With the chair series, he almost completely departs from found objects, fabricating entire pieces from scratch, in silver. “Soil Toil” (1998) tells the story of Ho’s paternal grandfather, Ho Kee Seu, who came from China in 1878, establishing himself as a tenant farmer in Kula, Hawaii. During World War I, he sold his lima bean crop to the U.S. government for two years, each year making $10,000, a fortune that allowed him to buy a house in Honolulu. The beautifully balanced, asymmetrical silver necklace depicts a Chinese-style lattice roof sheltering grandfather’s blue field-worker’s jacket; a pair of barefoot charms, now hung up as if retired; and a bucket of golden lima beans.
Ho’s jewelry makes oral history visible. One aspect of Ho’s history that is not expressly shown in his jewelry is his work as a teacher. For 34 years, he balanced the two careers, teaching full time in elementary, middle and high schools before retiring in 1992. He fondly recalls his students’ creativity and spontaneity as a source of inspiration, but also remembers late nights in the jewelry studio while teaching by day. He apparently succeeded in his dedication to both disciplines, winning national and state-level awards as an art educator.
“I had a lot of art teachers. I remember him,” says Luly Yang, now a successful Seattle clothing designer and retailer. While at Newport High School, she took classes from Ho in several media including jewelry and painting. Although she took art every semester and continued at the University of Washington, Ho was one of only a couple of instructors that made a lasting impression. Yang designs some jewelry along with her clothing line and credits her understanding of the production process to Ho’s teaching.
“I remember him as very soft spoken, a very gentle instructor; inspirational, motivational,” she says. “He has a warm place in my heart.”
In recent years, Ho has continued to travel, mostly in Asia. “Xian- Return to the Silk Route,” “Dunhuang- Return to the Silk Road,” and “Return to Rajasthan- In Memory of Ramona Solberg” (all 2005) are memoirs of these journeys. A row of temple toys, bronze animals on wheels that Ho collected in India, is displayed opposite these pieces.

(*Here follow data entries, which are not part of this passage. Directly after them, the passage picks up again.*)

-- ==== Sys2Proof/Certificates/Slice0/Obligations.lean ====
section
/-! DEFINITION. The statements for the provers. -/

section Statements

open Sys2Proof Sys2Proof.Machine

/-- Loads, logic and arithmetic on A with a memory operand (R362 to R364, R372, R373), each lane by lane. What rests on the model's own readings
and choices is in logs 40 and 52. -/
def Obligations.MemoryLaneInstructions : Prop :=
  MemoryLanes .opLd 0x01 { sz := true, base := true, sh := true, m := true } {} (fun _ _ _ _ q => { val := q, c := false, v := false }) ∧
  MemoryLanes .opAdd 0x04 { sz := true, base := true, sh := true, s := true, m := true, f := true, sat := true } {}
    (fun w _ _ p q => addLane w.width w.s w.sat p q) ∧
  MemoryLanes .opSub 0x05 { sz := true, base := true, sh := true, s := true, m := true, f := true, sat := true } {}
    (fun w _ _ p q => subLane w.width w.s w.sat p q) ∧
  MemoryLanes .opRsb 0x06 { sz := true, base := true, sh := true, s := true, m := true, f := true, sat := true } {}
    (fun w _ _ p q => subLane w.width w.s w.sat q p) ∧
  MemoryLanes .opAnd 0x08 { sz := true, base := true, sh := true, m := true, f := true } { c := false, v := false }
    (fun _ _ _ p q => { val := p &&& q, c := false, v := false }) ∧
  MemoryLanes .opOr 0x09 { sz := true, base := true, sh := true, m := true, f := true } { c := false, v := false }
    (fun _ _ _ p q => { val := p ||| q, c := false, v := false }) ∧
  MemoryLanes .opXor 0x0A { sz := true, base := true, sh := true, m := true, f := true } { c := false, v := false }
    (fun _ _ _ p q => { val := p ^^^ q, c := false, v := false }) ∧
  MemoryLanes .opMin 0x0B { sz := true, base := true, sh := true, s := true, m := true, f := true } { c := false, v := false }
    (fun w _ _ p q => { val := if laneVal w.width w.s q < laneVal w.width w.s p then q else p, c := false, v := false }) ∧
  MemoryLanes .opMax 0x0C { sz := true, base := true, sh := true, s := true, m := true, f := true } { c := false, v := false }
    (fun w _ _ p q => { val := if laneVal w.width w.s p < laneVal w.width w.s q then q else p, c := false, v := false }) ∧
  MemoryLanes .opSel 0x15 { sz := true, base := true, sh := true } {}
    (fun _ x j p q => { val := if x.mask.getLsbD j then p else q, c := false, v := false })

/-- Instructions on lanes of A with an immediate or with MLO and MHI (R373, R374, R380). What rests on the model's own readings and choices is in
logs 40 and 52. -/
def Obligations.RegisterLaneInstructions : Prop :=
  RegisterLanes .opLdi 0x03 { sz := true, sh := true, s := true, m := true } {}
    (fun w _ _ _ => { val := immLane w.width w.s w.disp, c := false, v := false }) ∧
  RegisterLanes .opAddi 0x07 { sz := true, sh := true, s := true, m := true, f := true, sat := true } {}
    (fun w _ _ p => addLane w.width w.s w.sat p (immLane w.width w.s w.disp)) ∧
  RegisterLanes .opShl 0x11 { sz := true, sh := true, m := true, f := true } { v := false } (fun w _ _ p => shlLane w.width w.disp.toNat p) ∧
  RegisterLanes .opShr 0x12 { sz := true, sh := true, s := true, m := true, f := true } { v := false }
    (fun w _ _ p => shrLane w.width w.s w.disp.toNat p) ∧
  RegisterLanes .opAbs 0x17 { sz := true, sh := true, m := true, f := true, sat := true } { c := false } (fun w _ _ p => absLane w.width w.sat p) ∧
  RegisterLanes .opLdlo 0x20 { sz := true, sh := true, m := true } {} (fun w x j _ => { val := laneAt x.mlo w.width j, c := false, v := false }) ∧
  RegisterLanes .opLdhi 0x21 { sz := true, sh := true, m := true } {} (fun w x j _ => { val := laneAt x.mhi w.width j, c := false, v := false }) ∧
  RegisterLanes .opAdlo 0x22 { sz := true, sh := true, s := true, m := true, f := true, sat := true } {}
    (fun w x j p => addLane w.width w.s w.sat p (laneAt x.mlo w.width j))

/-- Compares, TST, MNOT and MLD write the mask and nothing else (R363, R372). What rests on the model's own readings and choices is in logs 40 and
52. -/
def Obligations.MaskInstructions : Prop :=
  CompareLanes .opCmpeq 0x0D { sz := true, base := true, sh := true, m := true } (fun _ p q => decide (p = q)) ∧
  CompareLanes .opCmpgt 0x0E { sz := true, base := true, sh := true, s := true, m := true }
    (fun w p q => decide (laneVal w.width w.s q < laneVal w.width w.s p)) ∧
  CompareLanes .opCmplt 0x0F { sz := true, base := true, sh := true, s := true, m := true }
    (fun w p q => decide (laneVal w.width w.s p < laneVal w.width w.s q)) ∧
  CompareLanes .opTst 0x10 { sz := true, base := true, sh := true, m := true } (fun _ p q => decide (p &&& q ≠ 0)) ∧
  (∀ s c w, Runs s c 0x1C { sz := true } w →
    ∃ t m, exec (.opMnot c w) s = .next t ∧ CoreBecomes s t c none 1 { found s c with mask := m } ∧
      ∀ j, j < 64 → m.getLsbD j = (decide (j < laneCount w.width) && !(found s c).mask.getLsbD j)) ∧
  (∀ s c w bs extra u, Runs s c 0x1A { base := true } w → coreLoad c (effAddr c (found s c) w) 8 8 (landed s c) = .got bs extra u →
    ∃ t, exec (.opMld c w) s = .next t ∧ CoreBecomes u t c none (1 + extra) { getCore u c with mask := BitVec.ofNat 64 (ofLe bs) })

/-- SLD, SLU, MCNT and MFST write all of A (R374, R376). What rests on the model's own readings and choices is in log 52. -/
def Obligations.AccumulatorInstructions : Prop :=
  (∀ s c w, Runs s c 0x13 { sz := true } w →
    ∃ t a, exec (.opSld c w) s = .next t ∧ CoreBecomes s t c none 1 { found s c with a := a } ∧
      ∀ j, j < laneCount w.width → laneAt a w.width j =
        if j + w.disp.toNat < laneCount w.width then laneAt (found s c).a w.width (j + w.disp.toNat) else 0) ∧
  (∀ s c w, Runs s c 0x14 { sz := true } w →
    ∃ t a, exec (.opSlu c w) s = .next t ∧ CoreBecomes s t c none 1 { found s c with a := a } ∧
      ∀ j, j < laneCount w.width → laneAt a w.width j =
        if w.disp.toNat ≤ j then laneAt (found s c).a w.width (j - w.disp.toNat) else 0) ∧
  (∀ s c w, Runs s c 0x18 {} w →
    ∃ t a, exec (.opMcnt c w) s = .next t ∧ CoreBecomes s t c none 1 { found s c with a := a } ∧
      a.toNat = ((List.range 64).filter fun j => (found s c).mask.getLsbD j).length) ∧
  (∀ s c w, Runs s c 0x19 { sz := true } w →
    ∃ t a, exec (.opMfst c w) s = .next t ∧ CoreBecomes s t c none 1 { found s c with a := a } ∧
      a.toNat ≤ laneCount w.width ∧ (a.toNat < laneCount w.width → (found s c).mask.getLsbD a.toNat = true) ∧
      ∀ j, j < a.toNat → (found s c).mask.getLsbD j = false)

/-- HSUM extends each lane in its shape to 64 bits, signed when s is 1, and adds them modulo 2^64; of the rest of the core only the PC and the
counts of time change (R375, R376). -/
def Obligations.HsumAddsLanes : Prop :=
  ∀ s c w, Runs s c 0x16 { sz := true, sh := true, s := true } w →
    ∃ t a, exec (.opHsum c w) s = .next t ∧ OnlyCore c s t ∧ settled (getCore t c) (found s c) = { found s c with a := a } ∧
      (getCore t c).pc = nextPc c (found s c) ∧
      (a.toNat : Int) = (w.lanes.map fun j => laneVal w.width w.s (laneAt (found s c).a w.width j)).sum % 2 ^ 64

/-- MUL and MULA form the full 2w-bit product of each lane in the shape, signed when s is 1, its low bits for MLO and its high bits for MHI; the
lanes outside the shape receive 0 (R379). -/
def Obligations.ProductOfLanes : Prop :=
  (∀ s c w bs extra u, Runs s c 0x1E { sz := true, base := true, sh := true, s := true } w → Operand s c w bs extra u →
    ∃ t x, exec (.opMul c w) s = .next t ∧ OnlyCore c u t ∧
      settled (getCore t c) (getCore u c) = { getCore u c with products := (getCore u c).products ++ [x] } ∧
      ProductLanes w (found s c).a (operandBits w bs) x.lo x.hi) ∧
  (∀ s c w, Runs s c 0x1F { sz := true, sh := true, s := true } w →
    ∃ t x, exec (.opMula c w) s = .next t ∧ OnlyCore c s t ∧
      settled (getCore t c) (found s c) = { found s c with products := (found s c).products ++ [x] } ∧
      ProductLanes w (found s c).a (found s c).a x.lo x.hi)

/-- MUL and MULA issue a product that lands four cycles later, and PRODUCT_LAND lands the oldest (R379, R380). What rests on the model's own
readings and choices is in logs 51 and 52. -/
def Obligations.ProductInstructions : Prop :=
  (∀ s c w bs extra u, Runs s c 0x1E { sz := true, base := true, sh := true, s := true } w → Operand s c w bs extra u →
    ∃ t lo hi, exec (.opMul c w) s = .next t ∧
      CoreBecomes u t c none (1 + extra)
        { getCore u c with products := (getCore u c).products ++ [{ lands := (getCore u c).cycle + 4, lo := lo, hi := hi }] }) ∧
  (∀ s c w, Runs s c 0x1F { sz := true, sh := true, s := true } w →
    ∃ t lo hi, exec (.opMula c w) s = .next t ∧
      CoreBecomes s t c none 1 { found s c with products := (found s c).products ++ [{ lands := (found s c).cycle + 4, lo := lo, hi := hi }] }) ∧
  (∀ s c p ps, (getCore s c).products = p :: ps →
    ∃ t, exec (.productLand c) s = .next t ∧ OnlyCore c s t ∧
      getCore t c = { getCore s c with cycle := max (getCore s c).cycle p.lands, mlo := p.lo, mhi := p.hi, products := ps })

/-- Index registers: loads, additions and compares (R364, R367, R368, R372). What rests on the model's own readings and choices is in logs 40 and
52. -/
def Obligations.IndexInstructions : Prop :=
  (∀ s c w bs extra u, Runs s c 0x23 { base := true } w → IndexOperand s c w bs extra u →
    ∃ t, exec (.opIxl c w) s = .next t ∧ CoreBecomes u t c none (1 + extra) { getCore u c with x := c.addr (ofLe bs % 2 ^ 48) }) ∧
  (∀ s c w bs extra u, Runs s c 0x25 { base := true } w → IndexOperand s c w bs extra u →
    ∃ t, exec (.opIyl c w) s = .next t ∧ CoreBecomes u t c none (1 + extra) { getCore u c with y := c.addr (ofLe bs % 2 ^ 48) }) ∧
  (∀ s c w, Runs s c 0x27 { m := true } w →
    ∃ t v, exec (.opIxa c w) s = .next t ∧ CoreBecomes s t c none 1 { found s c with x := v } ∧
      (w.m = true ∧ (found s c).mask = 0 → v = (found s c).x) ∧
      (w.m = false ∨ (found s c).mask ≠ 0 → (v.toNat : Int) = (((found s c).x.toNat : Int) + w.disp.toInt) % 2 ^ c.addrBits)) ∧
  (∀ s c w, Runs s c 0x28 { m := true } w →
    ∃ t v, exec (.opIya c w) s = .next t ∧ CoreBecomes s t c none 1 { found s c with y := v } ∧
      (w.m = true ∧ (found s c).mask = 0 → v = (found s c).y) ∧
      (w.m = false ∨ (found s c).mask ≠ 0 → (v.toNat : Int) = (((found s c).y.toNat : Int) + w.disp.toInt) % 2 ^ c.addrBits)) ∧
  (∀ s c w bs extra u, Runs s c 0x29 { base := true } w → IndexOperand s c w bs extra u →
    ∃ t, exec (.opIxc c w) s = .next t ∧ CoreBecomes u t c none (1 + extra) (putIndexFlags c (found s c).x.toNat (c.addr (ofLe bs % 2 ^ 48)).toNat (getCore u c))) ∧
  (∀ s c w bs extra u, Runs s c 0x2A { base := true } w → IndexOperand s c w bs extra u →
    ∃ t, exec (.opIyc c w) s = .next t ∧ CoreBecomes u t c none (1 + extra) (putIndexFlags c (found s c).y.toNat (c.addr (ofLe bs % 2 ^ 48)).toNat (getCore u c)))
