-- ==== Sys2Proof/Laws/Memory.lean ====
section
/-! SUPPORT. Memory: reads after writes, and that every operation keeps the canonical form. -/

namespace Sys2Proof.Machine

/-! ## The canonical form -/

/-- Every address of a memory lies above a bound. -/
def Memory.above (b : Nat) (m : List Host.Cell) : Prop := ∀ c ∈ m, b < c.1

theorem Memory.wf_cons (a : Nat) (v : Byte) (m : List Host.Cell) :
    Memory.wf ((a, v) :: m) = true ↔ v ≠ 0 ∧ Memory.above a m ∧ Memory.wf m = true := by
  induction m generalizing a v with
  | nil => simp [Memory.wf, Memory.above]
  | cons e m ih =>
    obtain ⟨c, d⟩ := e
    have h := ih c d
    simp only [Memory.wf, Bool.and_eq_true, bne_iff_ne, ne_eq, decide_eq_true_eq]
    constructor
    · rintro ⟨⟨h1, h2⟩, h3⟩
      refine ⟨h1, ?_, h3⟩
      intro x hx
      rcases List.mem_cons.mp hx with rfl | hx
      · exact h2
      · exact Nat.lt_trans h2 ((h.mp h3).2.1 x hx)
    · rintro ⟨h1, h2, h3⟩
      exact ⟨⟨h1, h2 (c, d) (List.mem_cons_self ..)⟩, h3⟩

theorem memPut_above (m : List Host.Cell) (a b : Nat) (v : Byte) (h : Memory.above b m) (hb : b < a) : Memory.above b (memPut m a v) := by
  induction m with
  | nil =>
    unfold memPut
    split
    · exact h
    · intro x hx
      simp at hx
      subst hx
      exact hb
  | cons e m ih =>
    obtain ⟨k, w⟩ := e
    have hm : Memory.above b m := fun x hx => h x (List.mem_cons_of_mem _ hx)
    have hk : b < k := h (k, w) (List.mem_cons_self ..)
    unfold memPut
    split
    · split
      · exact h
      · intro x hx
        rcases List.mem_cons.mp hx with rfl | hx
        · exact hb
        · exact h x hx
    · split
      · split
        · exact hm
        · intro x hx
          rcases List.mem_cons.mp hx with rfl | hx
          · exact hb
          · exact hm x hx
      · intro x hx
        rcases List.mem_cons.mp hx with rfl | hx
        · exact hk
        · exact ih hm x hx

/-- A write of a byte keeps the canonical form. -/
theorem memPut_wf (m : List Host.Cell) (a : Nat) (v : Byte) (h : Memory.wf m = true) : Memory.wf (memPut m a v) = true := by
  induction m with
  | nil =>
    unfold memPut
    split
    · rfl
    · rename_i hv
      simpa [Memory.wf] using hv
  | cons e m ih =>
    obtain ⟨k, w⟩ := e
    obtain ⟨h1, h2, h3⟩ := (Memory.wf_cons k w m).mp h
    unfold memPut
    split
    · rename_i hak
      split
      · exact h
      · rename_i hv
        refine (Memory.wf_cons _ _ _).mpr ⟨hv, ?_, h⟩
        intro x hx
        rcases List.mem_cons.mp hx with rfl | hx
        · exact hak
        · exact Nat.lt_trans hak (h2 x hx)
    · split
      · rename_i _ hak
        subst hak
        split
        · exact h3
        · rename_i hv
          exact (Memory.wf_cons _ _ _).mpr ⟨hv, h2, h3⟩
      · rename_i h4 h5
        exact (Memory.wf_cons _ _ _).mpr ⟨h1, memPut_above m a k v h2 (by omega), ih h3⟩

theorem memPutBytes_wf (m : List Host.Cell) (a : Nat) (bs : List Byte) (h : Memory.wf m = true) : Memory.wf (memPutBytes m a bs) = true := by
  induction bs generalizing m a with
  | nil => exact h
  | cons b bs ih => exact ih _ _ (memPut_wf m a b h)

theorem Memory.wf_filter (m : List Host.Cell) (p : Host.Cell → Bool) (h : Memory.wf m = true) : Memory.wf (m.filter p) = true := by
  induction m with
  | nil => rfl
  | cons e m ih =>
    obtain ⟨k, w⟩ := e
    obtain ⟨h1, h2, h3⟩ := (Memory.wf_cons k w m).mp h
    rw [List.filter_cons]
    split
    · exact (Memory.wf_cons _ _ _).mpr ⟨h1, fun x hx => h2 x (List.mem_filter.mp hx).1, ih h3⟩
    · exact ih h3

/-- Zeroing a range keeps the canonical form. -/
theorem memClear_wf (m : List Host.Cell) (a b : Nat) (h : Memory.wf m = true) : Memory.wf (memClear m a b) = true := Memory.wf_filter m _ h

theorem writeMem_wf (a : Nat) (bs : List Byte) (s : State) (h : Memory.wf s.mem = true) : Memory.wf (writeMem a bs s).mem = true :=
  memPutBytes_wf s.mem a bs h

theorem clearMem_wf (a b : Nat) (s : State) (h : Memory.wf s.mem = true) : Memory.wf (clearMem a b s).mem = true := memClear_wf s.mem a b h

theorem clearChannel_wf (n l : Nat) (s : State) (h : Memory.wf s.mem = true) : Memory.wf (clearChannel n l s).mem = true :=
  Memory.wf_filter s.mem _ h

/-! ## Reads after writes -/

theorem memGet_above (m : List Host.Cell) (a b : Nat) (h : Memory.above b m) (hab : a ≤ b) : memGet m a = 0 := by
  cases m with
  | nil => rfl
  | cons e m =>
    obtain ⟨k, w⟩ := e
    have hk : b < k := h (k, w) (List.mem_cons_self ..)
    have h1 : k ≠ a := by omega
    have h2 : a < k := by omega
    simp [memGet, h1, h2]

/-- A byte that has been written reads as it was written. -/
theorem memGet_memPut_same (m : List Host.Cell) (a : Nat) (v : Byte) (h : Memory.wf m = true) : memGet (memPut m a v) a = v := by
  induction m with
  | nil =>
    unfold memPut
    split
    · rename_i hv
      simp [memGet, hv]
    · simp [memGet]
  | cons e m ih =>
    obtain ⟨k, w⟩ := e
    obtain ⟨h1, h2, h3⟩ := (Memory.wf_cons k w m).mp h
    unfold memPut
    split
    · rename_i hak
      have hne : k ≠ a := by omega
      split
      · rename_i hv
        simp [memGet, hne, hak, hv]
      · simp [memGet]
    · split
      · rename_i _ hak
        subst hak
        split
        · rename_i hv
          rw [hv]
          exact memGet_above m a a h2 (Nat.le_refl _)
        · simp [memGet]
      · rename_i h4 h5
        have hne : k ≠ a := fun h' => h5 h'.symm
        simp [memGet, hne, h4, ih h3]

/-- Every other byte reads as before. -/
theorem memGet_memPut_ne (m : List Host.Cell) (a b : Nat) (v : Byte) (h : Memory.wf m = true) (hab : b ≠ a) :
    memGet (memPut m a v) b = memGet m b := by
  induction m with
  | nil =>
    unfold memPut
    split
    · rfl
    · simp [memGet, hab.symm]
  | cons e m ih =>
    obtain ⟨k, w⟩ := e
    obtain ⟨h1, h2, h3⟩ := (Memory.wf_cons k w m).mp h
    unfold memPut
    split
    · rename_i hak
      split
      · rfl
      · by_cases hba : b < a
        · have e1 : k ≠ b := by omega
          have e2 : b < k := by omega
          simp [memGet, hab.symm, hba, e1, e2]
        · simp [memGet, hab.symm, hba]
    · split
      · rename_i _ hak
        subst hak
        split
        · by_cases hba : b < a
          · rw [memGet_above m b a h2 (by omega)]
            simp [memGet, hab.symm, hba]
          · simp [memGet, hab.symm, hba]
        · simp [memGet, hab.symm]
      · by_cases hkb : k = b
        · simp [memGet, hkb]
        · by_cases hbk : b < k
          · simp [memGet, hkb, hbk]
          · simp [memGet, hkb, hbk, ih h3]

/-- Bytes outside those written read as before. -/
theorem memGet_memPutBytes_ne (m : List Host.Cell) (a b : Nat) (bs : List Byte) (h : Memory.wf m = true) (hb : b < a ∨ a + bs.length ≤ b) :
    memGet (memPutBytes m a bs) b = memGet m b := by
  induction bs generalizing m a with
  | nil => rfl
  | cons v bs ih =>
    rw [memPutBytes, ih (memPut m a v) (a + 1) (memPut_wf m a v h), memGet_memPut_ne m a b v h]
    · rcases hb with hb | hb
      · omega
      · simp only [List.length_cons] at hb
        omega
    · rcases hb with hb | hb
      · omega
      · simp only [List.length_cons] at hb
        omega

/-- Byte i of what was written reads back. -/
theorem memGet_memPutBytes_same (m : List Host.Cell) (a i : Nat) (bs : List Byte) (h : Memory.wf m = true) (hi : i < bs.length) :
    memGet (memPutBytes m a bs) (a + i) = bs[i] := by
  induction bs generalizing m a i with
  | nil => exact absurd hi (Nat.not_lt_zero _)
  | cons v bs ih =>
    rw [memPutBytes]
    cases i with
    | zero =>
      show memGet (memPutBytes (memPut m a v) (a + 1) bs) a = v
      rw [memGet_memPutBytes_ne _ (a + 1) a _ (memPut_wf m a v h) (Or.inl (Nat.lt_succ_self a)), memGet_memPut_same m a v h]
    | succ i =>
      have := ih (memPut m a v) (a + 1) i (memPut_wf m a v h) (by simpa using hi)
      simpa [Nat.add_assoc, Nat.add_comm 1 i] using this

end Sys2Proof.Machine
end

“I had been to China on the complete Silk Route, and I thought it would be interesting to do something based on that. I ended up thinking about all the animals along that route,” he recalls. “When you go to Dunhuang, you get to ride the camels. And at Xian, they dug up all those horses in the tombs.”
These animal forms are some of the most dynamic of Ho’s compositions: the galloping horses of Xian, the laughing camel of Dunhuang. “Return to Rajasthan,” an elephant with wheels, like the toys, was completed the night that Ramona Solberg died last year, a tribute to their long journey as friends.
“I’ve enjoyed both being an artist as well as traveling. But after Ramona passed away, I also started reexamining myself and thinking. This year, I’m going to be 70 and if I’m lucky, I’ll have 10 good years before maybe my eyes might fail … Jewelry is such an intensive kind of work. And so I think I’d better spend more time in the studio.”